┌──

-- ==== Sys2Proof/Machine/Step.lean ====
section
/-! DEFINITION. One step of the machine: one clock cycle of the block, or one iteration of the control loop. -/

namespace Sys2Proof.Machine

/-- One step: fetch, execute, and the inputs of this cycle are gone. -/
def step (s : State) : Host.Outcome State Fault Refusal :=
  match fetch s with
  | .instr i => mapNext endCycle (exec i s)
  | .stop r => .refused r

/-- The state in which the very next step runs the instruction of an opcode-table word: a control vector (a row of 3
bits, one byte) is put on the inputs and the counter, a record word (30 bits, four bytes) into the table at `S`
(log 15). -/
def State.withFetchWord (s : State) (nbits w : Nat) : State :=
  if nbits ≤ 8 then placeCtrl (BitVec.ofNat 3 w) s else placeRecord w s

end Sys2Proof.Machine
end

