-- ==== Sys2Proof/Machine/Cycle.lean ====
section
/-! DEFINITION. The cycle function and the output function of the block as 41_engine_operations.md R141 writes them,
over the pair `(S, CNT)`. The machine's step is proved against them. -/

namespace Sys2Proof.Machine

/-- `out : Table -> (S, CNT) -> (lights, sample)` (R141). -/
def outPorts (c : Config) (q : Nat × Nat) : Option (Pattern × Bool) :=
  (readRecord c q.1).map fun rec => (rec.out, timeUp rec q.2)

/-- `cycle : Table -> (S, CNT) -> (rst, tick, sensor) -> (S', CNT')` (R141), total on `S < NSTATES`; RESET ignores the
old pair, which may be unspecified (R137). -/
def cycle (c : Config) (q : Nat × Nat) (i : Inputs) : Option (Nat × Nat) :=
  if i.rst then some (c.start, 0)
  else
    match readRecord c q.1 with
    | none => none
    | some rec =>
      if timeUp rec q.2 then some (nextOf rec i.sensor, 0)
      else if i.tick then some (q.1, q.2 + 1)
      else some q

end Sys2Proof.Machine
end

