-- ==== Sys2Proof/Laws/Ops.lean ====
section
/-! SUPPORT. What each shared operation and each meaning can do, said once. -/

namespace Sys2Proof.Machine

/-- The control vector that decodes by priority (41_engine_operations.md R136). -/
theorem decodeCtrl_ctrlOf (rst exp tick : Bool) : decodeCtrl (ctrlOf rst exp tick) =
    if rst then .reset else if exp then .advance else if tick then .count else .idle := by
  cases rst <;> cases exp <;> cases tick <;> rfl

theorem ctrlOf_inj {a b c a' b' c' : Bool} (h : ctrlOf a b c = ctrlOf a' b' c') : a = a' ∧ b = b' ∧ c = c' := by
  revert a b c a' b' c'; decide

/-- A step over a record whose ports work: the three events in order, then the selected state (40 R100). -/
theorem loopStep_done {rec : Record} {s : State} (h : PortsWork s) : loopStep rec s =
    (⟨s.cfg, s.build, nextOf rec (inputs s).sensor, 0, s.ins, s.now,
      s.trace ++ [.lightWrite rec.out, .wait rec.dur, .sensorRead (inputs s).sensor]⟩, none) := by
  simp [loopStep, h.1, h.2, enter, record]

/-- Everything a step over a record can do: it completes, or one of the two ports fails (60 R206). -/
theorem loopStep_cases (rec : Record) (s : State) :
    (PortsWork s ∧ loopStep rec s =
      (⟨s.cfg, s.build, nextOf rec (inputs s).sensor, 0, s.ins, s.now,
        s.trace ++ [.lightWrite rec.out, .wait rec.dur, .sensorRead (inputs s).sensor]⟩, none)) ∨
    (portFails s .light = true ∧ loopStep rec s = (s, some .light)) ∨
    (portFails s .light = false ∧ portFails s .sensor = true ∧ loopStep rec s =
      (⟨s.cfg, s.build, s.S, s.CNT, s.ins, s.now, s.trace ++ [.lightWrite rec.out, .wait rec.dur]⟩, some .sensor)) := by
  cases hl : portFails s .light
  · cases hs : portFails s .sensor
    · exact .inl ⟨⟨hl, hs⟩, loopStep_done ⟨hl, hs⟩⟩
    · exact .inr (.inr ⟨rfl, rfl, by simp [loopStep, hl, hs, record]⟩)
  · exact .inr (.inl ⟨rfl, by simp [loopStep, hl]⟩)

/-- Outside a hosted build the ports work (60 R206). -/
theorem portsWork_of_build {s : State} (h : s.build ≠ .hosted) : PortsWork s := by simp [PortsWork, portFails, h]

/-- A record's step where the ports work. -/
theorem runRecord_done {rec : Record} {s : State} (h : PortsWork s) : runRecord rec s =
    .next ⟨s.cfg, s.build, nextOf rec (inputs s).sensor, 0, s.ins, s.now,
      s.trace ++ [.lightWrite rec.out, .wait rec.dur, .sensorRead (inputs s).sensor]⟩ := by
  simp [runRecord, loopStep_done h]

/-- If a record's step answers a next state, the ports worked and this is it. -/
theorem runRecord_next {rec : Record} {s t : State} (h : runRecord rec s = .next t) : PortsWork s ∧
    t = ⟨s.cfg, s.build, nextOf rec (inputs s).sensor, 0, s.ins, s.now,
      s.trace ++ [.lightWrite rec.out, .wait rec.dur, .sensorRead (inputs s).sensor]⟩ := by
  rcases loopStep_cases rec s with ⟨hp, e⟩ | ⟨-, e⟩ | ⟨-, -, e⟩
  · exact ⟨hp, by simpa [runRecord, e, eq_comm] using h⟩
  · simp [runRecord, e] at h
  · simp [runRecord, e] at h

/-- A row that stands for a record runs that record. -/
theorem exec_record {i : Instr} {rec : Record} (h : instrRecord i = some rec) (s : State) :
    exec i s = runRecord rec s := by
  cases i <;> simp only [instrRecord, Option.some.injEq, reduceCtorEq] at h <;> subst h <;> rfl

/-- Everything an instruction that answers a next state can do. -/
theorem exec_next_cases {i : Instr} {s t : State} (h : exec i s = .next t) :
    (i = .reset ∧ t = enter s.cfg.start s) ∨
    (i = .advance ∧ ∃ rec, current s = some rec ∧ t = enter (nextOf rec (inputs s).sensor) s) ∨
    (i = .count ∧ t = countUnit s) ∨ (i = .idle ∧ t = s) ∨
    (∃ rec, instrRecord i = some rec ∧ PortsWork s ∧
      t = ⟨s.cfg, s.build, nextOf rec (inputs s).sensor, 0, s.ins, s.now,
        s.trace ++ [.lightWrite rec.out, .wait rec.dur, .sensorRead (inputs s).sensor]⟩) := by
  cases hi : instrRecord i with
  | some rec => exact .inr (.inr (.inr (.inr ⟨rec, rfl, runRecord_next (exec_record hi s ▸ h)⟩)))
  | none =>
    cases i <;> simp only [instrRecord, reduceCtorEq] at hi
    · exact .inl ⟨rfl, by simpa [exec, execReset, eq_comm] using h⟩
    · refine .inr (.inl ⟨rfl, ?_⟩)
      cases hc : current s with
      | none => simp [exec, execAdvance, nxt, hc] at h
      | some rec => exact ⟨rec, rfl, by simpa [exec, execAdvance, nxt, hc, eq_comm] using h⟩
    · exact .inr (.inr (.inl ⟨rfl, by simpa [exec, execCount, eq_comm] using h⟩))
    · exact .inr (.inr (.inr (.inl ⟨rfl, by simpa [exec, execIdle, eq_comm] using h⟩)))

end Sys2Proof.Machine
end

└──
┌──

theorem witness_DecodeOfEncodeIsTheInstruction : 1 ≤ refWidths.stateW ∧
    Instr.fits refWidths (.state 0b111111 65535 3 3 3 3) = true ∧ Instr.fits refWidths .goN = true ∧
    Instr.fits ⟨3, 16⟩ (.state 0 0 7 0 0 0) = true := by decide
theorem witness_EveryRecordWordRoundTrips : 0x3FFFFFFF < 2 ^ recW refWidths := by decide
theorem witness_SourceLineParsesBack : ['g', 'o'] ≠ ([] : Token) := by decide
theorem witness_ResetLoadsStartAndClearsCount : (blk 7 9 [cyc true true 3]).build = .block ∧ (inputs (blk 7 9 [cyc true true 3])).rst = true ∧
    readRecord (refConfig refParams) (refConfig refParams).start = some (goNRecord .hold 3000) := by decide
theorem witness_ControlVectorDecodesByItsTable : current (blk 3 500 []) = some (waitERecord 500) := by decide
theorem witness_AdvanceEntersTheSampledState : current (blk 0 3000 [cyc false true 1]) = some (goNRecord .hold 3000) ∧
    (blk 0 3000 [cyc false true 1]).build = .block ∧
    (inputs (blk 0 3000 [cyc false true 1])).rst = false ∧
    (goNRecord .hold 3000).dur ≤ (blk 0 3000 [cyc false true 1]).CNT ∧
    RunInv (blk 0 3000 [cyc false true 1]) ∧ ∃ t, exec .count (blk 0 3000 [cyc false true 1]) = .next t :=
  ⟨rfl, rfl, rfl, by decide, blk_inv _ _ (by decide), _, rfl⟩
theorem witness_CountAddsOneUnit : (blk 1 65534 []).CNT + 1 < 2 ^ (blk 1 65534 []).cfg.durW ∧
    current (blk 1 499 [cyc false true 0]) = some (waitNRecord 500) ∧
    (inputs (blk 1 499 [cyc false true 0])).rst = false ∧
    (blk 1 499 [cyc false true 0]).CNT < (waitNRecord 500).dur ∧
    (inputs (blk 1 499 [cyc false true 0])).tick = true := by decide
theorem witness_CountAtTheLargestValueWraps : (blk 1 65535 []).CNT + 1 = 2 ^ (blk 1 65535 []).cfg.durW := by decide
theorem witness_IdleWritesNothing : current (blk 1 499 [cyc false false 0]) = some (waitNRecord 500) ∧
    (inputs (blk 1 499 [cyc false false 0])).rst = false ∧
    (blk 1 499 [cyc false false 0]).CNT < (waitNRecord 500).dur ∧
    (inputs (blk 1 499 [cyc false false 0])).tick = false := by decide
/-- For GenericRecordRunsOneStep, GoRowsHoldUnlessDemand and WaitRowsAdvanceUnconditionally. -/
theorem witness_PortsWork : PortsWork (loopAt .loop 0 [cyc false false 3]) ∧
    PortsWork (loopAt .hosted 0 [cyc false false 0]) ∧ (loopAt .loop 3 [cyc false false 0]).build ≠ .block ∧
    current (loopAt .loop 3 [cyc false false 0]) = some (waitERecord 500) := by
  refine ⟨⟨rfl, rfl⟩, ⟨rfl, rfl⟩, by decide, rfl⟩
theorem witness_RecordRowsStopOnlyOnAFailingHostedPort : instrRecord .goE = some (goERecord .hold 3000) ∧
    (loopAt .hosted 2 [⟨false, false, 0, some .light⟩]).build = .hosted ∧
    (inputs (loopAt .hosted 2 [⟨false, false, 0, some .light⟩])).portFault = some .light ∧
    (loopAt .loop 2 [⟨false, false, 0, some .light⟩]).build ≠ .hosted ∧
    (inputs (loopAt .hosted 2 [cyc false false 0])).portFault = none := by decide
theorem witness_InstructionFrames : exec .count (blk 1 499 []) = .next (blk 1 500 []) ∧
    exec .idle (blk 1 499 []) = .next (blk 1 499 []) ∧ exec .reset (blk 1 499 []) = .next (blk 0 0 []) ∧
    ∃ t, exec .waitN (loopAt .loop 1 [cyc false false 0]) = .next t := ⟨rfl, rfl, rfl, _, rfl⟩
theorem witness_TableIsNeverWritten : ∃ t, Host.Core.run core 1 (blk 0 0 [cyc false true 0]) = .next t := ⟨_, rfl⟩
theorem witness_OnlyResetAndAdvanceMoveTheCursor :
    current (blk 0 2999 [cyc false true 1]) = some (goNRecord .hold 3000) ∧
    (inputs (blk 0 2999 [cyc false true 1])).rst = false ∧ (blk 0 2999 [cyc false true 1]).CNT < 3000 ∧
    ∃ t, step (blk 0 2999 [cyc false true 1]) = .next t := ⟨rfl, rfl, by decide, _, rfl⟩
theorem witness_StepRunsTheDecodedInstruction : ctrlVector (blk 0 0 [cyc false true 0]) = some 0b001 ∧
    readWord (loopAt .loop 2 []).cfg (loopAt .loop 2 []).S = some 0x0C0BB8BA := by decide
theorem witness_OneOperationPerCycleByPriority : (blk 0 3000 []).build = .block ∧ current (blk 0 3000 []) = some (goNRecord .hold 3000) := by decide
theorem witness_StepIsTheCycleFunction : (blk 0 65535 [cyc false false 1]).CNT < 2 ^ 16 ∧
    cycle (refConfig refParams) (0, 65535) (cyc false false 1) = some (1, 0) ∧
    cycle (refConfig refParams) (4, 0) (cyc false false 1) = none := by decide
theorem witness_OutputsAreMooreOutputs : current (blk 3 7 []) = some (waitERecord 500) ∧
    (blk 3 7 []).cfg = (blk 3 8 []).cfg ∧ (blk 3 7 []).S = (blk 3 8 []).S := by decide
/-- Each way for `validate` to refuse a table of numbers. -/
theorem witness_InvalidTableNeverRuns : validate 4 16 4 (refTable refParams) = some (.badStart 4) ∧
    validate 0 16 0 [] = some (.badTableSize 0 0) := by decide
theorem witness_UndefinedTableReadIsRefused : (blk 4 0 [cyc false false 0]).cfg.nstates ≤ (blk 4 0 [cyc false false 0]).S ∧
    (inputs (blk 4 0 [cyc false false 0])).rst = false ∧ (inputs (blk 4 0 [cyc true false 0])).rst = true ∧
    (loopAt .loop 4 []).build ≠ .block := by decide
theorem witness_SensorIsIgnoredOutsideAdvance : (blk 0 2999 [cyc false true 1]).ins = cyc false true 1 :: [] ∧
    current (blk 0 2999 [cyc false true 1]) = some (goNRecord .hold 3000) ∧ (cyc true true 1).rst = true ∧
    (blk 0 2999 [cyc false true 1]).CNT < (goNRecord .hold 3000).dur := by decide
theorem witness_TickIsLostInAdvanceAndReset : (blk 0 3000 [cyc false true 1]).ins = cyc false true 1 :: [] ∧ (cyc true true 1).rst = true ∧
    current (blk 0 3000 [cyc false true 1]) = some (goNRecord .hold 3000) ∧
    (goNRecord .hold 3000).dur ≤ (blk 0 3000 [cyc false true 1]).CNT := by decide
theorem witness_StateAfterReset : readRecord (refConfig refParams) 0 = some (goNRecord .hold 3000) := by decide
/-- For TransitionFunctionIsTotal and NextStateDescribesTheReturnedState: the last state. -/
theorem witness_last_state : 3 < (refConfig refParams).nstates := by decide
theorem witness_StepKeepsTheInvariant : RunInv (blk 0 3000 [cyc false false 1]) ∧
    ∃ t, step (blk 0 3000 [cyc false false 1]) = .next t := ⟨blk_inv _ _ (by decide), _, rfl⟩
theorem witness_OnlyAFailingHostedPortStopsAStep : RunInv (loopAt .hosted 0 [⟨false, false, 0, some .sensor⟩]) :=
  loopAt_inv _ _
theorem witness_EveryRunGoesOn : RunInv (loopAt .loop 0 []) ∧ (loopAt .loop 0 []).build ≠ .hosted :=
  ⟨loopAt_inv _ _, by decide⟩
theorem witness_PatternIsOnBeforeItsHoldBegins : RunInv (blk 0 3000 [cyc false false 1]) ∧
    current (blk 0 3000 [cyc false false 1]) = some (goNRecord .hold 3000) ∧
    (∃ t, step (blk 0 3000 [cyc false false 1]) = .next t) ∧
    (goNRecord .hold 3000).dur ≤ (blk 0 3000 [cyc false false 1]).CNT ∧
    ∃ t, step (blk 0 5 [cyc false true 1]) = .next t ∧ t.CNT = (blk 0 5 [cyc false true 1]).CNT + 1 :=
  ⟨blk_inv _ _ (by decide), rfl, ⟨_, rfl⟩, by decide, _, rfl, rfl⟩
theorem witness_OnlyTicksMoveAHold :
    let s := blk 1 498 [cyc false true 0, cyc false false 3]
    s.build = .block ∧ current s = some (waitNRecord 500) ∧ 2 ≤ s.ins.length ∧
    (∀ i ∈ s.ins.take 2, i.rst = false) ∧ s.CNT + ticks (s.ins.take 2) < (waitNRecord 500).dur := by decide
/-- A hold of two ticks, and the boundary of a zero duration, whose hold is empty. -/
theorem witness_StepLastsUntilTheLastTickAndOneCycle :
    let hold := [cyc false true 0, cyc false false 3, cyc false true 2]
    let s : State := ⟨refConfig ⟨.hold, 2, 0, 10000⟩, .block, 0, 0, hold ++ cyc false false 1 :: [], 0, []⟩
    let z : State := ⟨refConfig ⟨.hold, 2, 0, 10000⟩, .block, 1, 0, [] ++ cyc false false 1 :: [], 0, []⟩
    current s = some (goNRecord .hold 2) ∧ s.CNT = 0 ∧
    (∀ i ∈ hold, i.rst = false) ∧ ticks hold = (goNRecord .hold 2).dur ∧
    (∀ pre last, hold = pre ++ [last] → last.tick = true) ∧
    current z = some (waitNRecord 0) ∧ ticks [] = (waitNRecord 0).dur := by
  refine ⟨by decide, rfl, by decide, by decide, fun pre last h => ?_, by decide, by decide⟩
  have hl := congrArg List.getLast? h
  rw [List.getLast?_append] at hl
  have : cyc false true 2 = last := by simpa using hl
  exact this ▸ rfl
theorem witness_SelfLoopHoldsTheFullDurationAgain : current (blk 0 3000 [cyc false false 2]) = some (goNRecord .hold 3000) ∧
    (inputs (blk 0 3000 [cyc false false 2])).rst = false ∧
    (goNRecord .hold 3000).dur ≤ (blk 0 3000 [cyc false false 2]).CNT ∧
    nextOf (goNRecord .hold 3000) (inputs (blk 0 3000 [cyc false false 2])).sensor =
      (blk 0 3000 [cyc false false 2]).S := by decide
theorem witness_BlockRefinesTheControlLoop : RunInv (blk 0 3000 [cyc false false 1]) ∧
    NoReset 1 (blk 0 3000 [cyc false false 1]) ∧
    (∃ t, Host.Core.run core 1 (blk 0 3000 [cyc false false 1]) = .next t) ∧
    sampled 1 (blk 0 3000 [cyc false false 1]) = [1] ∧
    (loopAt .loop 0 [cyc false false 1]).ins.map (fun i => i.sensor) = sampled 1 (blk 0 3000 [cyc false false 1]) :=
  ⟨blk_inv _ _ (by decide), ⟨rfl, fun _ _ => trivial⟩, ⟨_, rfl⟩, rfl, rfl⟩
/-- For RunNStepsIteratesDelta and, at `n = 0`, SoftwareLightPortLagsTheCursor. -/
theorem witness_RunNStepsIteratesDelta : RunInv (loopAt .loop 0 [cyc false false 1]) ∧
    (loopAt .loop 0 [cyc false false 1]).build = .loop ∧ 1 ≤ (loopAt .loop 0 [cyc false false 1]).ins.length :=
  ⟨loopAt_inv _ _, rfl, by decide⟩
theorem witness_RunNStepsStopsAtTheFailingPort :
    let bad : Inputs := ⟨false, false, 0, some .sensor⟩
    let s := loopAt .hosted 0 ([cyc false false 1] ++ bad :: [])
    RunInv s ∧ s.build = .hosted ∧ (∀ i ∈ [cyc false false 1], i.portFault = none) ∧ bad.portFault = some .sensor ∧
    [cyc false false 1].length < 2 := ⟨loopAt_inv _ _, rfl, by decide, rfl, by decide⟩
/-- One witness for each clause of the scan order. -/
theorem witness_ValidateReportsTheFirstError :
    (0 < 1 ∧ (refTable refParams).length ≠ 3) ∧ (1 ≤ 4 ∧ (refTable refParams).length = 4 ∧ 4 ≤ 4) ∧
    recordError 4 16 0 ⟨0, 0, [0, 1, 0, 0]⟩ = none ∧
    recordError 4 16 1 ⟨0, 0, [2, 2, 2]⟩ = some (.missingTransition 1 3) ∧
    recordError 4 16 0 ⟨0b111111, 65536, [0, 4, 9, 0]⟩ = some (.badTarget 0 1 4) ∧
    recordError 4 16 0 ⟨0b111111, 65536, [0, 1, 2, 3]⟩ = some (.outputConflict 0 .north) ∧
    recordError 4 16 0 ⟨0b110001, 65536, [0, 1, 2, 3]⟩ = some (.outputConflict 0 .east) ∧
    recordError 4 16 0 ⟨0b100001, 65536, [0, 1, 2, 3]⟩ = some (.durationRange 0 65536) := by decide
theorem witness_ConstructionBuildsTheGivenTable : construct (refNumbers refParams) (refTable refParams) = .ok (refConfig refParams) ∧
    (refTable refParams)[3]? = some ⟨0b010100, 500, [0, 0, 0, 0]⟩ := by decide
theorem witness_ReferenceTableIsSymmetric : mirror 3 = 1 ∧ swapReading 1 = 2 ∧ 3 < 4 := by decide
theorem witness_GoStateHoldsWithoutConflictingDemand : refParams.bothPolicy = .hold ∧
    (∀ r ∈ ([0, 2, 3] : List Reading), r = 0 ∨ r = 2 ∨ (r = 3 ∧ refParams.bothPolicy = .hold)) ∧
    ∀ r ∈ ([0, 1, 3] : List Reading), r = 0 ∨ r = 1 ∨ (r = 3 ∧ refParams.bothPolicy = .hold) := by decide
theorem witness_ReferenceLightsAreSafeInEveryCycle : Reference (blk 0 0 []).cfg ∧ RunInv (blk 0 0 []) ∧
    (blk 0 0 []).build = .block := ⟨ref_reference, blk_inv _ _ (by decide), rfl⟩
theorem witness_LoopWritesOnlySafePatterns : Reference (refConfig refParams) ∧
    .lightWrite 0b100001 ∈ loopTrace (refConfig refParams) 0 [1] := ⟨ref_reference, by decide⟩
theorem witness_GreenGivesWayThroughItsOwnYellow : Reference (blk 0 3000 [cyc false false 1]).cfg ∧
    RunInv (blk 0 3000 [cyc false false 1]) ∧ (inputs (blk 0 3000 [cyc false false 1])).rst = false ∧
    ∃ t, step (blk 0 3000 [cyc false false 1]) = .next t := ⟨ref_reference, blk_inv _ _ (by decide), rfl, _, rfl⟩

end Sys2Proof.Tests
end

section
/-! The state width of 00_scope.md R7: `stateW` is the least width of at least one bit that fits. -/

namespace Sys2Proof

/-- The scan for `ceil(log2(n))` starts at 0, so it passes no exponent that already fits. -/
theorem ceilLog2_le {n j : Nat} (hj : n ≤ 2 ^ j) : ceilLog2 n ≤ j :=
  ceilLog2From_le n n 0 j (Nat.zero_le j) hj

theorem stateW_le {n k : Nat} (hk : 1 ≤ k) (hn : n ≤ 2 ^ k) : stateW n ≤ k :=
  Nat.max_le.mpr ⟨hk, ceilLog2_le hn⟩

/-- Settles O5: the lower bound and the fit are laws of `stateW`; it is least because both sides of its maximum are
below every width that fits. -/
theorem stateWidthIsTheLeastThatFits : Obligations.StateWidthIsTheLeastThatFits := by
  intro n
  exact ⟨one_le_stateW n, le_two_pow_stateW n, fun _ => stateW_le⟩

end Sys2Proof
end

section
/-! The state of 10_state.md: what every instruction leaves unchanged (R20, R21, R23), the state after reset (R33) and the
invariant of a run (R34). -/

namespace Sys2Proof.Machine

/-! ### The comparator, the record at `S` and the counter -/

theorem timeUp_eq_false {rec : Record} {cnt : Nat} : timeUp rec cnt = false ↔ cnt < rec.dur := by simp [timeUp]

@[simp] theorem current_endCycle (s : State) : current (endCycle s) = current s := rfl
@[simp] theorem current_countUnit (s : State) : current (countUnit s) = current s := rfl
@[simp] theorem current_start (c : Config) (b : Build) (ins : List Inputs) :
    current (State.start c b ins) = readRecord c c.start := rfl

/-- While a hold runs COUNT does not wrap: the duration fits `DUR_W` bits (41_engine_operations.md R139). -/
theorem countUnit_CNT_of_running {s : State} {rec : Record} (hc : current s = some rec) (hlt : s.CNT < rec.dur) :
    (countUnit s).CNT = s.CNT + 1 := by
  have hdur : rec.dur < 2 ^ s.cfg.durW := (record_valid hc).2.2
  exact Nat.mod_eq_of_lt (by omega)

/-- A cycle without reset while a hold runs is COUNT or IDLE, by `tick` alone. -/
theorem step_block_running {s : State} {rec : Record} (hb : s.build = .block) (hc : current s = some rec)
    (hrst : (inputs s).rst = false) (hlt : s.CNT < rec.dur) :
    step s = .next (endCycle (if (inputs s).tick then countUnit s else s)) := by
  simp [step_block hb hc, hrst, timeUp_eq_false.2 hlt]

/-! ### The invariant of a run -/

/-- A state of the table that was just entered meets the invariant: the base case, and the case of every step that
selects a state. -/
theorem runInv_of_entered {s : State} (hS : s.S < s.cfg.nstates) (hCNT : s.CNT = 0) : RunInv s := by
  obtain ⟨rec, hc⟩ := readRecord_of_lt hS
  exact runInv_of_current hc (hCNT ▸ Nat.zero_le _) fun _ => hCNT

└──

_TASK:_ From the entries above, return exactly the line containing "(loopAt .loop 2 [⟨false, false, 0, some", the line containing "theorem witness_OutputsAreMooreOutputs : current", and all lines between, and nothing else.

_ANSWER TO THE EXERCISE:_
    (loopAt .loop 2 [⟨false, false, 0, some .light⟩]).build ≠ .hosted ∧
    (inputs (loopAt .hosted 2 [cyc false false 0])).portFault = none := by decide
theorem witness_InstructionFrames : exec .count (blk 1 499 []) = .next (blk 1 500 []) ∧
    exec .idle (blk 1 499 []) = .next (blk 1 499 []) ∧ exec .reset (blk 1 499 []) = .next (blk 0 0 []) ∧
    ∃ t, exec .waitN (loopAt .loop 1 [cyc false false 0]) = .next t := ⟨rfl, rfl, rfl, _, rfl⟩
theorem witness_TableIsNeverWritten : ∃ t, Host.Core.run core 1 (blk 0 0 [cyc false true 0]) = .next t := ⟨_, rfl⟩
theorem witness_OnlyResetAndAdvanceMoveTheCursor :
    current (blk 0 2999 [cyc false true 1]) = some (goNRecord .hold 3000) ∧
    (inputs (blk 0 2999 [cyc false true 1])).rst = false ∧ (blk 0 2999 [cyc false true 1]).CNT < 3000 ∧
    ∃ t, step (blk 0 2999 [cyc false true 1]) = .next t := ⟨rfl, rfl, by decide, _, rfl⟩
theorem witness_StepRunsTheDecodedInstruction : ctrlVector (blk 0 0 [cyc false true 0]) = some 0b001 ∧
    readWord (loopAt .loop 2 []).cfg (loopAt .loop 2 []).S = some 0x0C0BB8BA := by decide
theorem witness_OneOperationPerCycleByPriority : (blk 0 3000 []).build = .block ∧ current (blk 0 3000 []) = some (goNRecord .hold 3000) := by decide
theorem witness_StepIsTheCycleFunction : (blk 0 65535 [cyc false false 1]).CNT < 2 ^ 16 ∧
    cycle (refConfig refParams) (0, 65535) (cyc false false 1) = some (1, 0) ∧
    cycle (refConfig refParams) (4, 0) (cyc false false 1) = none := by decide
theorem witness_OutputsAreMooreOutputs : current (blk 3 7 []) = some (waitERecord 500) ∧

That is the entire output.